Determine how many lines of the listing below hold the string "leNat", then state that number alone.
- - - - -
theorem leafNow_congr {u w : Machine.State} {t : TileId} {va : Nat} (hr : w.regs = u.regs)
    (hb : ∀ a ∈ walkBytes u t va, rdByte w a = rdByte u a) : leafNow w (tileDie t) va = leafNow u (tileDie t) va := by
  have hx : xlatBase w (tileDie t) = xlatBase u (tileDie t) := by unfold xlatBase rget rraw; rw [hr]
  have h1 : rdBytes w (xlatBase u (tileDie t) + 8 * (va / 2 ^ 30)) 8 = rdBytes u (xlatBase u (tileDie t) + 8 * (va / 2 ^ 30)) 8 :=
    List.map_congr_left (fun k hk => hb _ (List.mem_append_left _ (List.mem_map_of_mem hk)))
  unfold leafNow
  rw [hx, h1]
  dsimp only
  have h2 : rdBytes w ((bits (leNat (rdBytes u (xlatBase u (tileDie t) + 8 * (va / 2 ^ 30)) 8)) 21 32) <<< 12 +
      8 * (va / 2 ^ 21 % 512)) 8 = rdBytes u ((bits (leNat (rdBytes u (xlatBase u (tileDie t) + 8 * (va / 2 ^ 30)) 8)) 21 32) <<< 12 +
      8 * (va / 2 ^ 21 % 512)) 8 :=
    List.map_congr_left (fun k hk => hb _ (List.mem_append_right _ (List.mem_map_of_mem hk)))
  rw [h2]

theorem Clean.onlyMem {u w : Machine.State} {a : Nat} (ho : OnlyMem u w) (h : Clean u a) : Clean w a := by
  have hw : w = { u with mem := w.mem, ecc := w.ecc } := by rw [← ho.rest]
  refine ⟨(ho.marks _).trans h.1, ?_, ?_⟩
  · rw [hw]; exact h.2.1
  · rw [hw]; exact h.2.2

/-- What the TLB holds depends on no byte of memory but those of the table entries behind it. -/
theorem Held.onlyMem {u w : Machine.State} {t : TileId} {va la : Nat} {rd wr : Bool} (ho : OnlyMem u w)
    (hb : ∀ a ∈ walkBytes u t va, rdByte w a = rdByte u a) (h : Held u t va rd wr la) : Held w t va rd wr la := by
  have hc : Clean w la := h.2.2.2.2.onlyMem ho
  have hw : w = { u with mem := w.mem, ecc := w.ecc } := by rw [← ho.rest]
  have hl : leafNow w (tileDie t) va = leafNow u (tileDie t) va := leafNow_congr (by rw [hw]) hb
  obtain ⟨a, ⟨e, b1, b2, b3⟩, c, d, -⟩ := h
  refine ⟨a, ⟨e, ?_, hl.trans b2, ?_⟩, ?_, ?_, hc⟩
  · rw [hw]; exact b1
  · rw [hw]; exact b3
  · rw [hw]; exact c
  · rw [hw]; exact d

theorem walkBytes_onlyMem {u w : Machine.State} {t : TileId} {va : Nat} (ho : OnlyMem u w)
    (hb : ∀ a ∈ walkBytes u t va, rdByte w a = rdByte u a) : walkBytes w t va = walkBytes u t va := by
  have hw : w = { u with mem := w.mem, ecc := w.ecc } := by rw [← ho.rest]
  have hx : xlatBase w (tileDie t) = xlatBase u (tileDie t) := by rw [hw]; rfl
  have h1 : rdBytes w (xlatBase u (tileDie t) + 8 * (va / 2 ^ 30)) 8 = rdBytes u (xlatBase u (tileDie t) + 8 * (va / 2 ^ 30)) 8 :=
    List.map_congr_left (fun k hk => hb _ (List.mem_append_left _ (List.mem_map_of_mem hk)))
  unfold walkBytes
  dsimp only
  rw [hx, h1]

theorem storeLines_held {t : TileId} {va la : Nat} {u : Machine.State} (lines : List (List (Nat × Byte)))
    (h : ∀ g ∈ lines, g ≠ [] ∧ (∀ e ∈ g, (g.headD (0, 0)).1 ≤ e.1) ∧
      ∀ e ∈ g, va ≤ e.1 ∧ Held u t e.1 false true (la + (e.1 - va)))
    (ht : ∀ g ∈ lines, ∀ e ∈ g, ∀ g' ∈ lines, ∀ e' ∈ g', la + (e.1 - va) ∉ walkBytes u t e'.1) :
    OnlyMem u (lines.foldl (fun s g => storeLine t g s) u) ∧
      ∀ a, rdByte (lines.foldl (fun s g => storeLine t g s) u) a =
        lines.foldl (fun b g => g.foldl (fun b c => if a = la + (c.1 - va) then c.2 else b) b) (rdByte u a) := by
  induction lines generalizing u with
  | nil => exact ⟨OnlyMem.refl u, fun _ => rfl⟩
  | cons g gs ih =>
    obtain ⟨h1, h2, h3⟩ := h g (by simp)
    have hmem : g.headD (0, 0) ∈ g := by
      cases g with
      | nil => exact absurd rfl h1
      | cons a g => simp
    have hr := (h3 _ hmem).2.reaches
    have ee : ∀ e ∈ g, la + ((g.headD (0, 0)).1 - va) + (e.1 - (g.headD (0, 0)).1) = la + (e.1 - va) := by
      intro e he
      have a1 := h2 e he
      have a2 := (h3 _ hmem).1
      omega
    have hb : ∀ e ∈ g, addrOk u (la + ((g.headD (0, 0)).1 - va) + (e.1 - (g.headD (0, 0)).1)) = true ∧
        Clean u (la + ((g.headD (0, 0)).1 - va) + (e.1 - (g.headD (0, 0)).1)) := by
      intro e he
      rw [ee e he]
      exact ⟨(h3 e he).2.2.2.2.1, (h3 e he).2.2.2.2.2⟩
    have hs := storeLine_reaches hr hb
    have hc : g.map (fun c => (la + ((g.headD (0, 0)).1 - va) + (c.1 - (g.headD (0, 0)).1), c.2)) =
        g.map (fun c => (la + (c.1 - va), c.2)) := List.map_congr_left (fun e he => by rw [ee e he])
    rw [hc] at hs
    have hw := localWrite_good (cells := g.map (fun c => (la + (c.1 - va), c.2))) (s := u) (by
      intro e he
      simp only [List.mem_map] at he
      obtain ⟨c, hc, rfl⟩ := he
      exact ⟨(h3 c hc).2.2.2.2.1, (h3 c hc).2.2.2.2.2⟩)
    rw [← hs] at hw
    obtain ⟨-, w2, w3⟩ := hw
    have hsame : ∀ g' ∈ gs, ∀ e' ∈ g', ∀ a ∈ walkBytes u t e'.1, rdByte (storeLine t g u) a = rdByte u a := by
      intro g' hg' e' he' a ha
      refine (w3 a).trans (foldl_no_cell _ _ (fun c hc q => ?_) _)
      simp only [List.mem_map] at hc
      obtain ⟨d, hd, rfl⟩ := hc
      exact ht g (by simp) d hd g' (by simp [hg']) e' he' (by rw [show la + (d.1 - va) = a from q]; exact ha)
    obtain ⟨i1, i2⟩ := ih (u := storeLine t g u) (fun g' hg => by
      obtain ⟨a, b, c⟩ := h g' (by simp [hg])
      exact ⟨a, b, fun e he => ⟨(c e he).1, (c e he).2.onlyMem w2 (hsame g' hg e he)⟩⟩) (by
      intro g1 h1' e1 he1 g2 h2' e2 he2
      rw [walkBytes_onlyMem w2 (hsame g2 h2' e2 he2)]
      exact ht g1 (by simp [h1']) e1 he1 g2 (by simp [h2']) e2 he2)
    rw [List.foldl_cons]
    refine ⟨w2.trans i1, fun a => ?_⟩
    rw [i2 a, w3 a, List.foldl_cons, List.foldl_map]

/-! ### Atomics -/

theorem zip_range_natLe (la n x : Nat) (k : Nat) (m : Nat) (h : n ≤ m) :
    (((List.range' k m).map (la + ·)).zip (natLe n x)) = ((natLe n x).zipIdx k).map (fun p => (la + p.2, p.1)) := by
  induction n generalizing x k m with
  | zero => simp [natLe]
  | succ n ih =>
    obtain ⟨m, rfl⟩ : ∃ j, m = j + 1 := ⟨m - 1, by omega⟩
    rw [natLe, List.range'_succ, List.map_cons, List.zip_cons_cons, List.zipIdx_cons, List.map_cons, ih _ _ _ (by omega)]

/-- An atomic add on bytes that exist and have no error mark, outside moraine. -/
theorem localAadd_good {la : Nat} {wide : Bool} {v : Word} {u : Machine.State} (hp : ∀ o, place la ≠ .moraine o)
    (ha : (if wide then 8 else 4) ∣ la) (hg : Sound u la (if wide then 8 else 4)) :
    ∃ w, Stored la (if wide then 8 else 4) (memNat u la (if wide then 8 else 4) + v.toNat) u w ∧
      localAadd la wide v u = (.ok, rdBytes u la (if wide then 8 else 4), w) := by
  have e : la / (if wide then 8 else 4) * (if wide then 8 else 4) = la := Nat.div_mul_cancel ha
  unfold localAadd
  dsimp only
  rw [e]
  have hg0 : eccAt u (la / 32) = .good := (hg 0 (by cases wide <;> simp)).2.1
  generalize (if wide then 8 else 4) = n at *
  have hr : localRead ((List.range n).map (la + ·)) u = (.ok, rdBytes u la n, u) := by
    rw [localRead_good (by
      intro a ha
      simp only [List.mem_map, List.mem_range] at ha
      obtain ⟨k, hk, rfl⟩ := ha
      exact hg k hk), List.map_map]
    rfl
  have hz : ((List.range n).map (la + ·)).zip (natLe n (leNat (rdBytes u la n) + v.toNat)) =
      cellsAt la n (leNat (rdBytes u la n) + v.toNat) := by
    rw [List.range_eq_range', zip_range_natLe _ _ _ _ _ (le_refl n)]; rfl
  have hok : ∀ e ∈ cellsAt la n (leNat (rdBytes u la n) + v.toNat), addrOk u e.1 = true ∧ Clean u e.1 := by
    intro e he
    have := cellsAt_fst he
    have e1 : e.1 = la + (e.1 - la) := by omega
    rw [e1]
    exact hg _ (by omega)
  have hst : Stored la n (memNat u la n + v.toNat) u
      (setEcc (la / 32) .good (wrCells (cellsAt la n (leNat (rdBytes u la n) + v.toNat)) u)) := by
    refine ⟨⟨rfl, fun c => ?_⟩, fun a => ?_⟩
    · rw [eccAt_setEcc]
      split
      · rename_i q; rw [q, hg0]
      · rfl
    · refine (rdByte_wrCells _ u a).trans ?_
      have := foldl_natLe n (memNat u la n + v.toNat) la a 0 (rdByte u a)
      simpa [cellsAt, memNat] using this
  refine ⟨_, hst, ?_⟩
  rw [hr]
  dsimp only
  rw [hz]
  cases hpl : place la with
  | moraine o => exact absurd hpl (hp o)
  | _ => simp

end Sys2Proof
end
- - - - -
▸ **Answer space**
6